Prodigy distinguished itself from rivals by advertising a moderated, family-friendly experience. Employees would monitor its message boards and delete posts that didn't meet the company's standards. And this difference proved to have an immense—and rather perverse—legal consequence.

In 1994, an anonymous user made a series of potentially defamatory statements about a securities firm called Stratton Oakmont, claiming on a Prodigy message board that a pending stock offering was fraudulent and its president was a "major criminal." The company sued Prodigy for defamation in New York state court.

Prodigy argued that it shouldn't be liable for user content. To support that view, the company pointed back to a 1991 ruling [justia.com] that shielded CompuServe from liability for a potentially defamatory article. The judge in that case analogized CompuServe to a bookstore. The courts had long held that a bookstore isn't liable for the contents of a book it sells—under defamation, obscenity, or other laws—if it isn't aware of the book's contents.

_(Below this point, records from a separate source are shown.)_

-- ==== Sys2Proof/Machine/Num.lean ====
section
/-!
DEFINITION. Machine/Num.lean: exact values, the element formats of Table 04.1, rounding (R76 to R81), MX block conversion
(R79, R81), the wide accumulator (R71 to R75) and the row statistic arithmetic (R82 to R84) of spec/04_number_formats.md.
-/
namespace Sys2Proof.Machine

/-- An exact value: a NaN, an infinity, or plus or minus n / d with d positive. Zero keeps its sign. -/
inductive Val where
  | nan
  | inf (neg : Bool)
  | fin (neg : Bool) (n d : Nat)
  deriving DecidableEq, Repr

/-- Plus zero. -/
def Val.zero : Val := .fin false 0 1
/-- One. -/
def Val.one : Val := .fin false 1 1

/-- The rational n / d times 2^e, as a pair. -/
def scalePow (n d : Nat) (e : Int) : Nat × Nat :=
  if 0 ≤ e then (n * 2 ^ e.toNat, d) else (n, d * 2 ^ (-e).toNat)

/-- Divide numerator and denominator by their common power of two, so that exact values stay short. -/
def trimPow (n d : Nat) : Nat × Nat :=
  let g := Nat.gcd n d
  if g = 0 then (n, d) else (n / g, d / g)

/-- A finite value of a signed numerator over a positive denominator; zero is plus zero. -/
def Val.ofInt (x : Int) (d : Nat) : Val :=
  let p := trimPow x.natAbs d
  .fin (decide (x < 0)) p.1 p.2

/-- The signed numerator of a finite value. -/
def signedNum (neg : Bool) (n : Nat) : Int := if neg then -(n : Int) else n

/-- Negation. -/
def Val.neg : Val → Val
  | .nan => .nan
  | .inf s => .inf (!s)
  | .fin s n d => .fin (!s) n d

/-- Magnitude. -/
def Val.abs : Val → Val
  | .nan => .nan
  | .inf _ => .inf false
  | .fin _ n d => .fin false n d

/-- The exact sum, with the IEEE 754 results for special values (R108). -/
def Val.add : Val → Val → Val
  | .nan, _ => .nan
  | _, .nan => .nan
  | .inf a, .inf b => if a = b then .inf a else .nan
  | .inf a, _ => .inf a
  | _, .inf b => .inf b
  | .fin a n d, .fin b m e =>
    if n = 0 ∧ m = 0 then .fin (a && b) 0 1
    else .ofInt (signedNum a n * e + signedNum b m * d) (d * e)

/-- The exact difference. -/
def Val.sub (x y : Val) : Val := x.add y.neg

/-- The exact product, with the IEEE 754 results for special values (R108). -/
def Val.mul : Val → Val → Val
  | .nan, _ => .nan
  | _, .nan => .nan
  | .inf a, .inf b => .inf (a != b)
  | .inf a, .fin b n _ => if n = 0 then .nan else .inf (a != b)
  | .fin a n _, .inf b => if n = 0 then .nan else .inf (a != b)
  | .fin a n d, .fin b m e =>
    let p := trimPow (n * m) (d * e)
    .fin (a != b) p.1 p.2

/-- The exact reciprocal, with the IEEE 754 results for zero and infinity. -/
def Val.recip : Val → Val
  | .nan => .nan
  | .inf a => .fin a 0 1
  | .fin a n d => if n = 0 then .inf a else .fin a d n

/-- The value times 2^e. -/
def Val.scale2 (e : Int) : Val → Val
  | .nan => .nan
  | .inf a => .inf a
  | .fin a n d => let p := scalePow n d e; let q := trimPow p.1 p.2; .fin a q.1 q.2

/-- Comparison of two values that are no NaN: minus zero equals plus zero. -/
def Val.le : Val → Val → Bool
  | .nan, _ => false
  | _, .nan => false
  | .inf a, .inf b => a || !b
  | .inf a, _ => a
  | _, .inf b => !b
  | .fin a n d, .fin b m e => decide (signedNum a n * e ≤ signedNum b m * d)

/-- Strict comparison. -/
def Val.lt (x y : Val) : Bool := x.le y && !(y.le x)

/-- Whether the value is a finite zero. -/
def Val.isZero : Val → Bool
  | .fin _ n _ => decide (n = 0)
  | _ => false

/-- The floor of log2 (n / d), for positive n and d. -/
def log2Q (n d : Nat) : Int :=
  let e : Int := (Nat.log2 n : Int) - (Nat.log2 d : Int)
  let p := scalePow d 1 e
  if n * p.2 < p.1 then e - 1 else e

/-- The floor of a signed rational. -/
def floorQ (neg : Bool) (n d : Nat) : Int := (signedNum neg n) / (d : Int)

/-- The nearest integer of a signed rational, ties to even. -/
def nearestQ (neg : Bool) (n d : Nat) : Int :=
  let k := n / d
  let r := n % d
  let m := if 2 * r < d then k else if d < 2 * r then k + 1 else k + k % 2
  signedNum neg m

/-- How a value between two neighbours is rounded: to nearest even, or stochastically with the element's 32-bit draw. -/
inductive RMode where
  | nearest
  | keyed (u : Nat)
  deriving DecidableEq, Repr

/-- R77 and R78 on the magnitude n / d in units of the target: lo is the neighbour below the SIGNED value. -/
def roundMag (mode : RMode) (neg : Bool) (n d : Nat) : Nat :=
  let k := n / d
  let r := n % d
  if r = 0 then k
  else
    match mode with
    | .nearest => if 2 * r < d then k else if d < 2 * r then k + 1 else k + k % 2
    | .keyed u =>
      if neg then
        let f := (d - r) * 2 ^ 32 / d
        if 2 ^ 32 ≤ f + u then k else k + 1
      else
        let f := r * 2 ^ 32 / d
        if 2 ^ 32 ≤ f + u then k + 1 else k

/-- The element formats, by the FORMAT code of Table 04.2. -/
inductive Fmt where
  | fp32 | bf16 | e4m3 | e5m2 | e2m3 | e3m2 | e2m1 | int8
  deriving DecidableEq, Repr

/-- The format a FORMAT code of Table 04.2 names; 8 to 15 name none. -/
def Fmt.ofCode : Nat → Option Fmt
  | 0 => some .fp32
  | 1 => some .bf16
  | 2 => some .e4m3
  | 3 => some .e5m2
  | 4 => some .e2m3
  | 5 => some .e3m2
  | 6 => some .e2m1
  | 7 => some .int8
  | _ => none

/-- Mantissa bits of a floating format (Table 04.1). -/
def Fmt.mbits : Fmt → Nat
  | .fp32 => 23 | .bf16 => 7 | .e4m3 => 3 | .e5m2 => 2 | .e2m3 => 3 | .e3m2 => 2 | .e2m1 => 1 | .int8 => 0

/-- Exponent of the smallest normal number, 1 - bias (Table 04.1). -/
def Fmt.emin : Fmt → Int
  | .fp32 => -126 | .bf16 => -126 | .e4m3 => -6 | .e5m2 => -14 | .e2m3 => 0 | .e3m2 => -2 | .e2m1 => 0 | .int8 => 0

/-- Magnitude code of the largest finite value (Table 04.1). -/
def Fmt.maxCode : Fmt → Nat
  | .fp32 => 0x7F7FFFFF | .bf16 => 0x7F7F | .e4m3 => 0x7E | .e5m2 => 0x7B | .e2m3 => 0x1F | .e3m2 => 0x1F | .e2m1 => 0x7
  | .int8 => 0x7F

/-- Bits of one element. -/
def Fmt.width : Fmt → Nat
  | .fp32 => 32 | .bf16 => 16 | .e4m3 => 8 | .e5m2 => 8 | .e2m3 => 6 | .e3m2 => 6 | .e2m1 => 4 | .int8 => 8
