-- ==== Sys2Proof/Machine/Regs.lean ====
section
/-!
DEFINITION. Machine/Regs.lean: the BAR0 register map: the offset, access code, reset value and writable bits of every register of
the manual's register tables (spec/00_scope.md to spec/22_monitoring.md), the access codes of Table 00.5 (R9), and the
blocks' interrupt bits (R459) and RC counters in ascending offset (Table 22.5).
-/
namespace Sys2Proof.Machine

/-- The access codes of Table 00.5 that a register carries; `lk` is RW/LK, `w1c` is W1C/ST, `roSt` is RO/ST. -/
inductive Acc where
  | ro | rc | rw | w1c | lk | roSt | wo
  deriving DecidableEq, Repr

/-- A row of a register table. The register (or array of registers) begins at `base + i * s1 + j * s2` for `i < n1`, `j < n2`,
and is `words` 32-bit words long; `mask` holds the bits a write reaches, `reset` the reset value of the whole register. -/
structure RegRow where
  base : Nat
  words : Nat
  s1 : Nat
  n1 : Nat
  s2 : Nat
  n2 : Nat
  acc : Acc
  reset : Nat
  mask : Nat
  deriving DecidableEq, Repr
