/-- A command that reads BUSY until it completes or the twin acknowledges: the result code and slot it will report, and
the journal entry that must be acknowledged (R63, R220, R255, R296). -/
structure BusyCmd where
  code : Nat
  slot : Nat
  /-- index in the journal stream that the twin must acknowledge; none when unpaired -/
  jseq : Option Nat
  op : Nat
  /-- what the command names: asset, version, or switch time -/
  args : List Nat
  deriving DecidableEq, Repr

/-- A command that changes assets, held by the source of a rejoin while it sends its last pass (R395): the command field (0 STG_CMD,
1 SW_CMD, 2 TAB_CMD, 3 TS_CMD), its operation and what its registers held. -/
structure HeldCmd where
  field : Nat
  op : Nat
  args : List Nat
  deriving DecidableEq, Repr

/-- A staging command that reads BUSY (R59): its operation, STG_ASSET, whether the state refused it at its write (BAD_STATE), whether its
range lies in the window, and the bytes it names there. -/
structure StgCmd where
  op : Nat
  sel : Nat
  badState : Bool
  inWindow : Bool
  bytes : List Byte
  deriving DecidableEq, Repr

/-- An APPLY that runs (R216 to R218, R311): the table, the batch's bytes, the entries not yet listed, those the running step lists, the
pages reserved, and whether the command is this module's own or the twin's. -/
structure BatchRun where
  asset : Nat
  bytes : List Byte
  left : Nat
  listed : Nat
  pages : List Nat
  own : Bool
  deriving DecidableEq, Repr

/-- A table slot of an SFUNC asset in a core's scratchpad (R130): the version, the slot and the coefficients c0, c1, c2 of each segment. No
field places the slots in an allocation, so they stand beside the scratchpad's bytes (log 64). -/
structure FuncSlot where
  ver : Nat
  slot : Nat
  segs : List (Nat × Nat × Nat)
  deriving DecidableEq, Repr

/-- Assets, switches, builds and the commands in progress. -/
structure AssetSt where
  /-- by ASSET_ID -/
  table : Tab Asset
  staging : Option Staging
  /-- the staging command that reads BUSY (R59) -/
  stgBusy : Option StgCmd
  /-- pending switches by slot, 0 to 63 -/
  switches : Tab (Option Switch)
  builds : List Build
  /-- the batches being applied, the oldest first -/
  batches : List BatchRun
  swBusy : Option BusyCmd
  tabBusy : Option BusyCmd
  tsBusy : Option BusyCmd
  /-- SFUNC table slots: key asset * 65536 + core (R130) -/
  funcSlots : Tab (List FuncSlot)
  /-- token store blocks replaced, with the acceptance stamp that frees their space (R255) -/
  tsOld : List (Nat × Nat × Nat)
  held : List HeldCmd
  deriving DecidableEq, Repr

/-- No asset known. -/
def AssetSt.reset : AssetSt :=
  { table := [], staging := none, stgBusy := none, switches := [], builds := [], batches := [], swBusy := none, tabBusy := none,
    tsBusy := none, funcSlots := [], tsOld := [], held := [] }
/-! ## Cores (spec/05_matrix_cores.md to spec/08_scratchpad_tiers.md) -/

/-- A loop in progress (R94): the first word and length of its body, its count and iteration, and its strides. -/
structure Loop where
  first : Nat
  body : Nat
  count : Nat
  iter : Nat
  kloop : Bool
  acc : Int
  s : Int
  w : Int
  a : Int
  deriving DecidableEq, Repr

/-- What an accumulator set is doing (R98, R103). -/
inductive SetMode where
  | free
  | accumulating
  | draining
  deriving DecidableEq, Repr

/-- An accumulator set beside its WACCs: masks of its words and whether its pending anchors wait for a START (R98, R103). -/
structure AccSet where
  mode : SetMode
  rows : Nat
  cols : Nat
  pendingReady : Bool
  /-- the largest X_a + b_a of each of the 4 rows (R82), as the last PREPASS found it; none where no group contributes -/
  pendBound : List (Option Int)
  /-- the same for the product under way, moved by START -/
  bound : List (Option Int)
  deriving DecidableEq, Repr

/-- A set at reset (log 7). -/
def AccSet.reset : AccSet := { mode := .free, rows := 0, cols := 0, pendingReady := false, pendBound := [], bound := [] }

/-- A weight buffer (R96): the block's element codes by column and depth, its format, and its 16 column scales. -/
structure WBuf where
  fmt : Nat
  block : List Byte
  scales : List Nat
  loaded : Bool
  deriving DecidableEq, Repr

/-- A weight buffer at reset (log 7). -/
def WBuf.reset : WBuf := { fmt := 0, block := [], scales := [], loaded := false }

/-- A held range of the scoreboard, in 16-byte units, inclusive (R146); `holder` names the word that holds it. -/
structure SbRange where
  lo : Nat
  hi : Nat
  write : Bool
  holder : Nat
  deriving DecidableEq, Repr

/-- A DMA word or prefetch entry in progress (R153, R156). -/
structure Dma where
  holder : Nat
  /-- TAG of a DMA word; none for a prefetch entry -/
  tag : Option Nat
  /-- prefetch entry number -/
  entry : Option Nat
  deriving DecidableEq, Repr

/-- A delivery under way into a core (R154): its bytes, address and TAG; no tag counts for a prefetch entry's copies. It carries the epoch of
the core group that asked for it and that of the group it goes to, as they stood when it was sent (R444). -/
structure Delivery where
  core : Nat
  tag : Option Nat
  addr : Nat
  data : List Byte
  asker : Nat
  askerEpoch : Nat
  groupEpoch : Nat
  deriving DecidableEq, Repr

/-- An EPI_BIND word in force: the chain that its sets pass on the drain path (R112). -/
structure EpiSt where
  chain : Nat
  run : Nat
  mblocks : Nat
  strips : Nat
  outAddr : Nat
  outScale : Nat
  pitch : Nat
  /-- place of the word (log 30) -/
  place : List Nat
  /-- sets ended since the word, while it is the last one -/
  ended : Nat
  /-- of these, sets drained -/
  drained : Nat
  /-- scoreboard holder -/
  holder : Nat
  deriving DecidableEq, Repr

/-- A segment of a core's work list (R286): its items (request or entry numbers) and their accounts; none owns no request. -/
structure Segment where
  items : List Nat
  owners : List (Option Nat)
  /-- the seeds of the items' requests (R78) -/
  seeds : List Nat
  /-- home offset of the segment's item (R153, R274) -/
  home : Nat
  /-- version set of the segment's items (R156, R284) -/
  vset : Nat
  deriving DecidableEq, Repr

/-- State of a scratchpad slice (R148). -/
inductive SliceSt where
  | off | clearing | on
  deriving DecidableEq, Repr

/-- One core. -/
structure Core where
  pc : Nat
  loops : List Loop
  idle : Bool
  /-- key set * 64 + row * 16 + column -/
  wacc : Tab Wacc
  /-- activation scale bytes, key set * 4 + row -/
  ascale : Tab Nat
  sets : Tab AccSet
  wbuf0 : WBuf
  wbuf1 : WBuf
  /-- scales of the last WLOAD in issue order (R96) -/
  lastScales : List Nat
  /-- ended sets in END order (R98), each with the holder of the EPI_BIND that governs it and its number t under it (R112) -/
  drainQ : List (Nat × Option (Nat × Nat))
  /-- the EPI_BIND words in force: those with sets still to drain, and last the one that governs the sets ended from now on (R112) -/
  epis : List EpiSt
  /-- half blocks held between strips (R113), key (holder * 2^20 + row) * 65536 + column -/
  held : Tab (Option Val)
  /-- the bound of R82 without headroom of each stored row, by the byte address the row begins at: the bytes of the row, and the bound
  (log 63) -/
  rowBounds : Tab (Option (Nat × Int))
  board : List SbRange
  nextHolder : Nat
  dma : List Dma
  arrive : Tab Nat
  /-- prefetch entries started in this step, in order; done entries (R156) -/
  pfStarted : Nat
  pfDone : List Nat
  /-- the words that issued in this step, ascending: a prefetch entry starts once its trigger is among them (R156) -/
  issued : List Nat
  dirty : List Nat
  slices : Tab SliceSt
  /-- writes of the Opfort that wait for a slice to finish clearing (R148): address and bytes -/
  fills : List (Nat × List Byte)
  segments : List Segment
  current : Option Segment
  /-- the items of the segments that YIELDs have ended in this step (R286, R289) -/
  served : List Nat
  /-- the 64-byte line of each bitmap input that a scan context keeps, by context, by its store offset (R183); between commands every
  context is IDLE -/
  lines : Tab (List (Option Nat))
  /-- version set of the work the core runs, for VERSIONED entries (R156) -/
  vset : Nat
  deriving DecidableEq, Repr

But in his 1995 ruling [harvard.edu] in the Prodigy case, Judge Stuart Ain refused to apply that rule to Prodigy.

"Prodigy held itself out as an online service that exercised editorial control over the content of messages posted on its computer bulletin boards, thereby expressly differentiating itself from its competition and expressly likening itself to a newspaper," Ain wrote. Unlike bookstores, newspapers exercise editorial control and can be sued any time they print defamatory content.

The CompuServe and Prodigy decisions each made some sense in isolation. But taken together, they had a perverse result: the more effort a service made to remove objectionable content, the more likely it was to be liable for content that slipped through the cracks. If these precedents had remained the law of the land, website owners would have had a powerful incentive not to moderate their services at all. If they tried to filter out defamation, hate speech, pornography, or other objectionable content, they would have increased their legal exposure for illegal content they didn't take down.